The conditions under which doctors and nurses are working are extremely difficult. While their primary objective will always be to deliver good patient care, their ability to do this can be compromised by the effects of budget cuts, target-setting cultures and managerial constraints.
By embracing transparency and a culture of openness, it will be possible to reverse the negative connotations that are associated with whistleblowing. No one is better placed to identify issues as they arise than NHS staff themselves. Encouraging staff to speak out will not only lead to a better quality of care for patients, but it will also give staff a renewed confidence that they are being supported in their daily responsibility to properly care for and treat patients.

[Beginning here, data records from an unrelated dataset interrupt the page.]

theorem takeHeader_mv (x0 : State) (x1 : Nat) (x2 : Nat) (x3 : ImageHeader) : Moves 67109360 x0 (takeHeader x0 x1 x2 x3).2 := by
  unfold takeHeader
  lift_lets
  (intro c1; clear_value c1)
  (intro c2; clear_value c2)
  (intro s3; refine Moves.cut (P := Moves 67109360 x0 s3) ?_ ?_; rotate_left; intro h3; clear_value s3)
  (intro c4; clear_value c4)
  (intro s5; refine Moves.cut (P := Moves 67109360 x0 s5) ?_ ?_; rotate_left; intro h5; clear_value s5)
  (intro c6; clear_value c6)
  (intro s7; refine Moves.cut (P := Moves 67109360 x0 s7) ?_ ?_; rotate_left; intro h7; clear_value s7)
  (intro s8; refine Moves.cut (P := Moves 67109360 x0 s8) ?_ ?_; rotate_left; intro h8; clear_value s8)
  with_reducible refine Moves.ite2 ?_ ?_
  split
  split
  dsimp -zeta only
  with_reducible refine Moves.step ?_ (limitSet_mv _ _ _) rfl
  assumption
  dsimp -zeta only
  with_reducible refine Moves.step ?_ (updEvent_mv _ _ _ _ _ _) rfl
  with_reducible refine Moves.step ?_ (limitSet_mv _ _ _) rfl
  assumption
  dsimp -zeta only
  with_reducible refine Moves.ite ?_ ?_
  with_reducible refine Moves.step ?_ (updEvent_mv _ _ _ _ _ _) rfl
  with_reducible refine Moves.step ?_ (bootWrite_mv _) rfl
  assumption
  assumption
  subst s3
  with_reducible refine Moves.step ?_ (updEntry_mv _ _ _ _ _ _ _) rfl
  with_reducible exact Moves.refl _ _
  subst s5
  with_reducible exact Moves.mk' (m := 67109360) (by assumption) (.inl rfl) (.inl rfl) (.inl rfl) (.inl rfl) (.inl rfl) (.inr rfl) (.inr rfl) (.inr rfl) (.inr rfl) rfl rfl (.inr rfl) (.inr rfl) (.inr rfl) (.inr rfl) (.inr rfl) (.inr rfl) (.inr rfl) (.inr rfl) (.inr rfl) (.inr rfl) (.inr rfl) (.inr rfl) (.inr rfl) (.inl rfl) (.inr rfl) (.inr rfl)
  subst s7
  with_reducible exact Moves.mk' (m := 67109360) (by assumption) (.inl rfl) (.inl rfl) (.inl rfl) (.inl rfl) (.inl rfl) (.inr rfl) (.inr rfl) (.inr rfl) (.inr rfl) rfl rfl (.inr rfl) (.inr rfl) (.inr rfl) (.inr rfl) (.inr rfl) (.inr rfl) (.inr rfl) (.inr rfl) (.inr rfl) (.inr rfl) (.inr rfl) (.inr rfl) (.inr rfl) (.inl rfl) (.inr rfl) (.inr rfl)
  subst s8
  with_reducible refine Moves.step ?_ (slotSet_mv _ _ _ _) rfl
  assumption

theorem stagedWhole_mv (x0 : State) (x1 : Nat) (x2 : Nat) : Moves 67109360 x0 (stagedWhole x0 x1 x2).2 := by
  unfold stagedWhole
  lift_lets
  (intro c1; clear_value c1)
  (intro c2; clear_value c2)
  (intro c3; subst c3)
  (intro s4; refine Moves.cut (P := Moves 67109360 x0 s4) ?_ ?_; rotate_left; intro h4; clear_value s4)
  (intro c5; clear_value c5)
  (intro s6; refine Moves.cut (P := Moves 67109360 x0 s6) ?_ ?_; rotate_left; intro h6; clear_value s6)
  split
  with_reducible exact Moves.refl _ _
  lift_lets
  (intro c10; clear_value c10)
  with_reducible refine Moves.ite2 ?_ ?_
  dsimp -zeta only
  with_reducible refine Moves.step ?_ (updEvent_mv _ _ _ _ _ _) rfl
  with_reducible refine Moves.step ?_ (updEntry_mv _ _ _ _ _ _ _) rfl
  assumption
  dsimp -zeta only
  with_reducible refine Moves.step ?_ (updEntry_mv _ _ _ _ _ _ _) rfl
  with_reducible refine Moves.step ?_ (slotSet_mv _ _ _ _) rfl
  lift_lets
  (intro c20; clear_value c20)
  with_reducible exact Moves.mk' (m := 67109360) (Moves.refl _ _) (.inl rfl) (.inl rfl) (.inl rfl) (.inl rfl) (.inl rfl) (.inr rfl) (.inr rfl) (.inr rfl) (.inr rfl) rfl rfl (.inr rfl) (.inr rfl) (.inr rfl) (.inr rfl) (.inr rfl) (.inr rfl) (.inr rfl) (.inr rfl) (.inr rfl) (.inr rfl) (.inr rfl) (.inr rfl) (.inr rfl) (.inl rfl) (.inr rfl) (.inr rfl)
  subst s4
  with_reducible refine Moves.step ?_ (slotSet_mv _ _ _ _) rfl
  dsimp -zeta only
  lift_lets
  (intro c26; clear_value c26)
  with_reducible exact Moves.mk' (m := 67109360) (Moves.refl _ _) (.inl rfl) (.inl rfl) (.inl rfl) (.inl rfl) (.inl rfl) (.inr rfl) (.inr rfl) (.inr rfl) (.inr rfl) rfl rfl (.inr rfl) (.inr rfl) (.inr rfl) (.inr rfl) (.inr rfl) (.inr rfl) (.inr rfl) (.inr rfl) (.inr rfl) (.inr rfl) (.inr rfl) (.inr rfl) (.inr rfl) (.inl rfl) (.inr rfl) (.inr rfl)
  subst s6
  with_reducible exact Moves.mk' (m := 67109360) (by assumption) (.inl rfl) (.inl rfl) (.inl rfl) (.inl rfl) (.inl rfl) (.inr rfl) (.inr rfl) (.inr rfl) (.inr rfl) rfl rfl (.inr rfl) (.inr rfl) (.inr rfl) (.inr rfl) (.inr rfl) (.inr rfl) (.inr rfl) (.inr rfl) (.inr rfl) (.inr rfl) (.inr rfl) (.inr rfl) (.inr rfl) (.inl rfl) (.inr rfl) (.inr rfl)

NHS organisations have already been told in no uncertain terms that it is not acceptable to suppress complaints or attempt to hide sub-standard practices under the carpet. One of the recommendations made in Robert Francis QC's report on the failings of Mid-Staffordshire NHS trust is that there be a new "duty of candour". It was proposed in the report that this duty involves both a statutory obligation on the individual professional to inform an organisation of "relevant incidents", and a further statutory obligation on the healthcare provider organisation to inform the patient where they have or may have been harmed, irrespective of whether or not they have asked for this information. It was also recommended that it be a criminal offence for a health or social care worker at any level not to report "relevant incidents" to their employer.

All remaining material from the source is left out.